• **DATA SHOWN**:
BEGIN

theorem repliesAmong_cons_answered_other (h : Nat) (v : Invocation) (r : Reply) (l : List Invocation) (hne : h ≠ v.host) :
    repliesAmong h (v.answered r :: l) = repliesAmong h l := by
  simp [repliesAmong, hne.symm]

/-- Parking drops an idle invocation alone, to which nothing has been delivered. -/
theorem State.repliesAmong_parked_perm (h : Nat) (s : State) : (repliesAmong h s.parked).Perm (s.repliesTo h) := by
  rw [s.repliesTo_eq, State.invocations]
  unfold State.parked
  cases hcall : s.call
  case idle => rw [repliesAmong_cons_of_reply_none h _ _ (by simp [Invocation.reply, hcall])]
  all_goals exact repliesAmong_perm h (List.perm_append_comm (l₂ := [s.toInvocation]))

/-- Settles O43: the answered invocation adds its reply to its own host's deliveries, and the others are as before. -/
theorem repliesGoToTheInvokingHostAlone : Obligations.RepliesGoToTheInvokingHostAlone := by
  refine ⟨fun s t hstep => ?_, fun h q s => ?_⟩
  · obtain ⟨v, rest, hcall, hs, ht⟩ := step_perm s t hstep
    have hbefore (h : Nat) : (s.repliesTo h).Perm (repliesAmong h rest) := by
      rw [← repliesAmong_cons_of_reply_none h v rest (by simp [Invocation.reply, hcall])]
      exact repliesAmong_perm h hs
    refine ⟨v, v.request.ownReply, hs.mem_iff.2 List.mem_cons_self, hcall, ?_, fun h hne => ?_⟩
    · have hafter := repliesAmong_perm v.host ht
      rw [repliesAmong_cons_answered_same] at hafter
      exact hafter.trans ((hbefore v.host).symm.cons _)
    · have hafter := repliesAmong_perm h ht
      rw [repliesAmong_cons_answered_other h v _ rest hne] at hafter
      exact hafter.trans (hbefore h).symm
  · refine ⟨_, q.ownReply, invoke_eq h q s, (s.present h q).toInvocation.answered_reply _, ?_, fun h' hne => ?_⟩
    · have hafter := repliesAmong_cons_answered_same (q.presented h s.inp) q.ownReply s.parked
      rw [q.presented_host, q.presented_request] at hafter
      exact .trans (.of_eq hafter) ((s.repliesAmong_parked_perm h).cons _)
    · have hafter := repliesAmong_cons_answered_other h' (q.presented h s.inp) q.ownReply s.parked hne
      exact .trans (.of_eq hafter) (s.repliesAmong_parked_perm h')

/-! ### Reset (decision D13) -/

theorem State.applyReset_no_inProgress (s : State) : ∀ v ∈ s.applyReset.invocations, v.call ≠ .inProgress := by
  rw [s.applyReset_invocations, List.forall_mem_map]
  exact fun v _ => v.cut_call_ne

/-- Cutting leaves an invocation open exactly when it was delivered. -/
theorem filter_live_map_cut (l : List Invocation) :
    (l.map Invocation.cut).filter Invocation.live = (l.filter Invocation.live).filter fun v => v.reply.isSome := by
  induction l with
  | nil => rfl
  | cons v l ih =>
    cases hcall : v.call <;>
      simp [ih, Invocation.live, Invocation.cut, Invocation.reply, hcall]

/-- Settles O47: reset cuts what is in progress and nothing else, so a request invoked again is answered as ever. -/
theorem resetCanBeObservedOnlyDuringAnOperation : Obligations.ResetCanBeObservedOnlyDuringAnOperation := by
  refine ⟨State.applyReset_of_no_inProgress, fun s hcall => ⟨?_, ?_, s.toInvocation.cut_inp⟩, fun s => ⟨?_, ?_⟩, fun h q s => ?_⟩
  · rw [s.applyReset_toInvocation, s.toInvocation.cut_of_inProgress hcall]
    rfl
  · exact step_of_none_inProgress _ s.applyReset_no_inProgress
  · exact (State.inProgressCount_eq_zero_iff _).2 s.applyReset_no_inProgress
  · exact .of_eq (filter_live_map_cut s.invocations)
  · exact repliesDependOnTheRequestAlone q h h _ s

/-! ### Concurrent and sequential calls (45_laws.md section 4) -/

/-- The outcome of an invocation with its own reply filled in where it has none yet. -/
def Invocation.completed (v : Invocation) : Nat × Request × Option Reply :=
  (v.host, v.request, some (v.reply.getD v.request.ownReply))

/-- The outcome of a call: its request's own reply for its host. -/
def completedCall (c : Nat × Request) : Nat × Request × Option Reply := (c.1, c.2, some c.2.ownReply)

theorem Invocation.completed_answered (v : Invocation) (h : v.call = .inProgress) :
    (v.answered v.request.ownReply).completed = v.completed := by
  simp [Invocation.completed, Invocation.reply, h]

theorem completed_presented (h : Nat) (q : Request) (inp : Inputs) : (q.presented h inp).completed = completedCall (h, q) := by
  simp [Invocation.completed, completedCall]

/-- With nothing in progress every open invocation has its reply, so nothing is left to fill in. -/
theorem State.live_map_outcome (s : State) (h : s.inProgressCount = 0) :
    s.live.map Invocation.outcome = s.live.map Invocation.completed := by
  refine List.map_congr_left fun v hv => ?_
  obtain ⟨hmem, hlive⟩ := List.mem_filter.1 hv
  have hne := s.inProgressCount_eq_zero_iff.1 h v hmem
  cases hcall : v.call with
  | idle => exact absurd hcall (v.live_iff.1 hlive)
  | inProgress => exact absurd hcall hne
  | delivered r => simp [Invocation.outcome, Invocation.completed, Invocation.reply, hcall]

theorem State.runAlone_append (s : State) (first rest : List Action) :
    s.runAlone (first ++ rest) = (s.runAlone first).runAlone rest :=
  List.foldl_append

theorem inProgressCount_presents (calls : List (Nat × Request)) (s : State) :
    (s.runAlone (calls.map fun c => .present c.1 c.2)).inProgressCount = s.inProgressCount + calls.length := by
  induction calls generalizing s with
  | nil => rfl
  | cons c calls ih =>
    rw [List.map_cons, State.runAlone_cons, ih, Action.apply, inProgressCount_present, List.length_cons]
    omega

theorem inProgressCount_runs (n : Nat) (s : State) :
    (s.runAlone (List.replicate n .run)).inProgressCount = s.inProgressCount - n := by
  induction n generalizing s with
  | zero => rfl
  | succ n ih =>
    rw [List.replicate_succ, State.runAlone_cons, ih, inProgressCount_apply_run]
    omega

theorem inProgressCount_concurrently (calls : List (Nat × Request)) (s : State) :
    (s.runAlone (concurrently calls)).inProgressCount = s.inProgressCount := by
  rw [concurrently, State.runAlone_append, inProgressCount_runs, inProgressCount_presents, Nat.add_sub_cancel]

theorem inProgressCount_sequentially (calls : List (Nat × Request)) (s : State) :
    (s.runAlone (sequentially calls)).inProgressCount = s.inProgressCount := by
  induction calls generalizing s with
  | nil => rfl
  | cons c calls ih =>
    have hcons : sequentially (c :: calls) = .present c.1 c.2 :: .run :: sequentially calls := rfl
    rw [hcons, State.runAlone_cons, State.runAlone_cons, ih, inProgressCount_apply_run, Action.apply,
      inProgressCount_present, Nat.add_sub_cancel]
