-- ==== Sys2Proof/Config.lean ====
section
/-! DEFINITION. What an implementation fixes (the OPEN parameters of spec/00_scope.md R9) and the free values, which
nothing fixes. -/

namespace Sys2Proof

/-- One row of a 3x3 matrix of rationals: the entries are `a1/den`, `a2/den`, `a3/den`. Every row of rationals has
this form with a common denominator (R141). DEDUCED, log entry 4. -/
structure MatrixRow where
  a1  : Int
  a2  : Int
  a3  : Int
  den : Nat
  deriving DecidableEq, Repr

/-- A 3x3 matrix of rationals, by rows (R136, R137). -/
structure Matrix3 where
  row1 : MatrixRow
  row2 : MatrixRow
  row3 : MatrixRow
  deriving DecidableEq, Repr

/-- The OPEN parameters of the hardware (R9, R34, U8, U9): the model takes them as an argument. They are held in
State so that a theorem about every state is a theorem about every choice of them. DESIGN CHOICE, log entry 4. -/
structure Config where
  /-- `MEM_PIXELS`, the capacity of each raster memory in pixel words (R9, R45). -/
  memPixels : Nat
  /-- `XYZ_FWD` (R136). -/
  xyzFwd    : Matrix3
  /-- `XYZ_INV` (R137). -/
  xyzInv    : Matrix3
  deriving DecidableEq, Repr

/-- What the spec asks of a choice of the parameters: a positive capacity (U8) and rational entries (R141). -/
abbrev Config.wf (c : Config) : Prop :=
  0 < c.memPixels ∧
  0 < c.xyzFwd.row1.den ∧ 0 < c.xyzFwd.row2.den ∧ 0 < c.xyzFwd.row3.den ∧
  0 < c.xyzInv.row1.den ∧ 0 < c.xyzInv.row2.den ∧ 0 < c.xyzInv.row3.den

/-- The default `XYZ_FWD` of R136. -/
def Config.defaultFwd : Matrix3 :=
  { row1 := ⟨4124, 3576, 1805, 10000⟩
    row2 := ⟨2126, 7152, 722, 10000⟩
    row3 := ⟨193, 1192, 9505, 10000⟩ }

/-- The default `XYZ_INV` of R137. -/
def Config.defaultInv : Matrix3 :=
  { row1 := ⟨32406, -15372, -4986, 10000⟩
    row2 := ⟨-9689, 18758, 415, 10000⟩
    row3 := ⟨557, -2040, 10570, 10000⟩ }

/-- The defaults of R9: 2^24 pixel words and the matrices of R136 and R137. -/
def Config.default : Config :=
  { memPixels := 16777216, xyzFwd := Config.defaultFwd, xyzInv := Config.defaultInv }

/-- A free byte: the value of a byte of memory nobody has written, or of a latch after reset, that the `n`-th draw
gives (R60, U1, U2). It has no body: nothing can be proved of its value. Log entries 5 and 6. -/
opaque Config.freeByte : Nat → Byte

/-- A free coin: which of the two outcomes of R61 a host access that races with a run has (U3). It has no body.
Log entries 9 and 10. -/
opaque Config.freeCoin : Nat → Bool

end Sys2Proof
end

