-- ==== Sys2Proof/Machine/YCbCrYuv.lean ====
section
/-! DEFINITION. MTX, the matrix transform unit, part 1: RGB2YCBCR, YCBCR2RGB, RGB2YUV, YUV2RGB
(spec/42_ycbcr_yuv.md R120 to R123), in the integer forms of those rules. -/

namespace Sys2Proof.Machine

/-- RGB2YCBCR's colours (R120). -/
def rgb2ycbcrColour (c : Colour) : Colour :=
  let r := chan c.c1
  let g := chan c.c2
  let b := chan c.c3
  ⟨quantDiv (257 * r + 504 * g + 98 * b + 16000) 1000,
   quantDiv (-148 * r - 291 * g + 439 * b + 128000) 1000,
   quantDiv (439 * r - 368 * g - 71 * b + 128000) 1000⟩

/-- YCBCR2RGB's colours (R121): Y in C1, Cb in C2, Cr in C3, any byte values. -/
def ycbcr2rgbColour (c : Colour) : Colour :=
  let y := chan c.c1 - 16
  let cb := chan c.c2 - 128
  let cr := chan c.c3 - 128
  ⟨quantDiv (1164 * y + 1596 * cr) 1000,
   quantDiv (1164 * y - 813 * cr - 392 * cb) 1000,
   quantDiv (1164 * y + 2017 * cb) 1000⟩

/-- RGB2YUV's colours (R122): `yk` is 1000 times the exact luma. -/
def rgb2yuvColour (c : Colour) : Colour :=
  let r := chan c.c1
  let g := chan c.c2
  let b := chan c.c3
  let yk := 299 * r + 587 * g + 114 * b
  ⟨quantDiv (yk + 16000) 1000,
   quantDiv (492 * (1000 * b - yk) + 128000000) 1000000,
   quantDiv (877 * (1000 * r - yk) + 128000000) 1000000⟩

/-- YUV2RGB's colours (R123): the offsets 16, 128, 128 subtracted first. -/
def yuv2rgbColour (c : Colour) : Colour :=
  let y := chan c.c1 - 16
  let u := chan c.c2 - 128
  let v := chan c.c3 - 128
  ⟨quantDiv (1000 * y + 1140 * v) 1000,
   quantDiv (1000 * y - 394 * u - 581 * v) 1000,
   quantDiv (1000 * y + 2032 * u) 1000⟩

/-- RGB2YCBCR, operation code 2 (R120). -/
def execRgb2ycbcr (s : State) : Host.Outcome State Fault Refusal := pixelStep rgb2ycbcrColour s

/-- YCBCR2RGB, operation code 3 (R121). -/
def execYcbcr2rgb (s : State) : Host.Outcome State Fault Refusal := pixelStep ycbcr2rgbColour s

/-- RGB2YUV, operation code 4 (R122). -/
def execRgb2yuv (s : State) : Host.Outcome State Fault Refusal := pixelStep rgb2yuvColour s

/-- YUV2RGB, operation code 5 (R123). -/
def execYuv2rgb (s : State) : Host.Outcome State Fault Refusal := pixelStep yuv2rgbColour s

end Sys2Proof.Machine
end

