/-- A host access that races with a run has one of the two outcomes of R61, for every word of the run, and touches
nothing but that word. After a write of an IMEM word ahead of the scan position the engine will read the word it holds,
or the old word, or the new one. A read of an OMEM word returns the word from before the run or the transformed pixel,
and ahead of the scan position the engine then holds the word it has transformed. A write of an OMEM word ahead of the
scan position, and then the engine's store, leave one of the two; a write of a word that the engine has stored leaves
itself or the engine's word, whatever the host wrote there before. The free coin that takes an outcome and the record of
races are the model's (log entries 9 and 10). -/
def Obligations.RacingAccessHasOneOfItsOutcomes : Prop :=
  (∀ (s : State) (i : Nat) (w : Word), s.ahead i = true → i < s.config.memPixels →
    ∃ t, hostMove (.writeMem .imem i w) s = .next t ∧
      (∀ x, staleWord s.race.stale i = some x → t.fetchWord i = x) ∧
      (staleWord s.race.stale i = none → s.coin = true → ∃ n, t.fetchWord i = memWord s.imem i n) ∧
      (staleWord s.race.stale i = none → s.coin = false → t.fetchWord i = w) ∧
      (∀ n, memWord t.imem i n = w) ∧ t.omem = s.omem ∧ t.replies = s.replies ∧ SameBesideWord i s t) ∧
  (∀ (s : State) (i : Nat), s.inRun i = true → i < s.config.memPixels →
    ∃ t v, hostMove (.readMem .omem i) s = .next t ∧ t.replies = v :: s.replies ∧
      (s.coin = true → ∃ n, v = memWord s.race.before i n) ∧
      (s.coin = false → s.ahead i = false → ∃ n, v = memWord s.race.stored i n) ∧
      (s.coin = false → s.ahead i = true → ∀ f, runFunction s = some f →
        v = f (t.fetchWord i) ∧ staleWord t.race.stale i = some (t.fetchWord i) ∧
        (staleWord s.race.stale i = some (t.fetchWord i) ∨
          staleWord s.race.stale i = none ∧ ∃ n, t.fetchWord i = memWord s.imem i n)) ∧
      t.imem = s.imem ∧ t.omem = s.omem ∧ SameBesideWord i s t) ∧
  (∀ (s : State) (i : Nat) (w : Word), s.inRun i = true → i < s.config.memPixels →
    ∃ t, hostMove (.writeMem .omem i w) s = .next t ∧
      (s.ahead i = true → (∀ n, memWord t.omem i n = w) ∧
        ∀ (u : State) (x : Word) (n : Nat), (∀ a, inWord i a → memByte u.omem a = memByte t.omem a) →
          (i ∈ u.race.kept ↔ i ∈ t.race.kept) →
          memWord (u.storeOmem i x) i n = if s.coin = true then w else x) ∧
      (s.ahead i = false → s.coin = true → ∀ n, memWord t.omem i n = w) ∧
      (s.ahead i = false → s.coin = false → memWritten s.race.stored i = true →
        ∀ n k, memWord t.omem i n = memWord s.race.stored i k) ∧
      (∀ n, memWord t.race.before i n = w) ∧ t.imem = s.imem ∧ t.replies = s.replies ∧ SameBesideWord i s t)

/-! ### Reset -/

/-- The reset event in any state (R235): every control register 0, the engine idle, no word of either memory carried
across or given a value (log entry 7), the parameters kept. -/
def Obligations.ResetEventClearsTheRegisters : Prop :=
  ∀ (s : State) (rest : List Turn), s.turns = .reset :: rest →
    ∃ t, step s = .next t ∧ t.op = 0#4 ∧ t.width = 0#16 ∧ t.height = 0#16 ∧ t.busy = false ∧ t.done = false ∧
      t.err = false ∧ t.errcode = 0#2 ∧ t.scanx = 0#16 ∧ t.scany = 0#16 ∧
      (∀ i, memByte t.imem i = none ∧ memByte t.omem i = none) ∧ t.config = s.config ∧ t.turns = rest

/-- After reset (R236): the engine does nothing, every register reads 0, and a START is accepted, successful and
finished by one step with STATUS = 2. -/
def Obligations.StartRightAfterResetCompletes : Prop :=
  engineTurn State.reset = .next State.reset ∧
  (∀ idx : BitVec 3, readReg (decodeReg idx) State.reset = 0#32) ∧
  ∃ t u, exec .start State.reset = .next t ∧ t.status = 1#3 ∧ engineTurn t = .next u ∧ u.status = 2#3

/-! ### Invariants and whole-machine rules -/

/-- The invariant holds right after reset (R37, R40). Its clauses on the record of races are the model's (log entry 10). -/
def Obligations.ResetKeepsTheInvariant : Prop := State.reset.Inv

/-- Every step keeps the invariant (R40 (a) to (c), R29 to R32, and the memories' canonical form). Its clauses on
the record of races, in which every word behind the scan position is stored, are the model's (log entry 10). -/
def Obligations.EveryStepKeepsTheInvariant : Prop :=
  ∀ s t : State, s.Inv → step s = .next t → t.Inv

/-- In a state that keeps the invariant every legal turn completes: no fault and no refusal (R97, R201, R214). -/
def Obligations.LegalTurnsAlwaysComplete : Prop :=
  ∀ s : State, s.Inv → (∀ u ∈ s.turns, u.wf s.config.memPixels = true) → ∃ t, step s = .next t

/-- IMEM is changed by a host write and by reset only; the engine never writes it (R35, R40 (e)). -/
def Obligations.OnlyTheHostWritesImem : Prop :=
  ∀ s t : State, step s = .next t → t.imem ≠ s.imem →
    (∃ i w rest, s.turns = .host (.writeMem .imem i w) :: rest) ∨ (∃ rest, s.turns = .reset :: rest)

END

• **ACTIVITY**: The word "defaultFwd" appears on some lines of the data above; count those lines and give only the total.

• **EXERCISE RESULT**: 2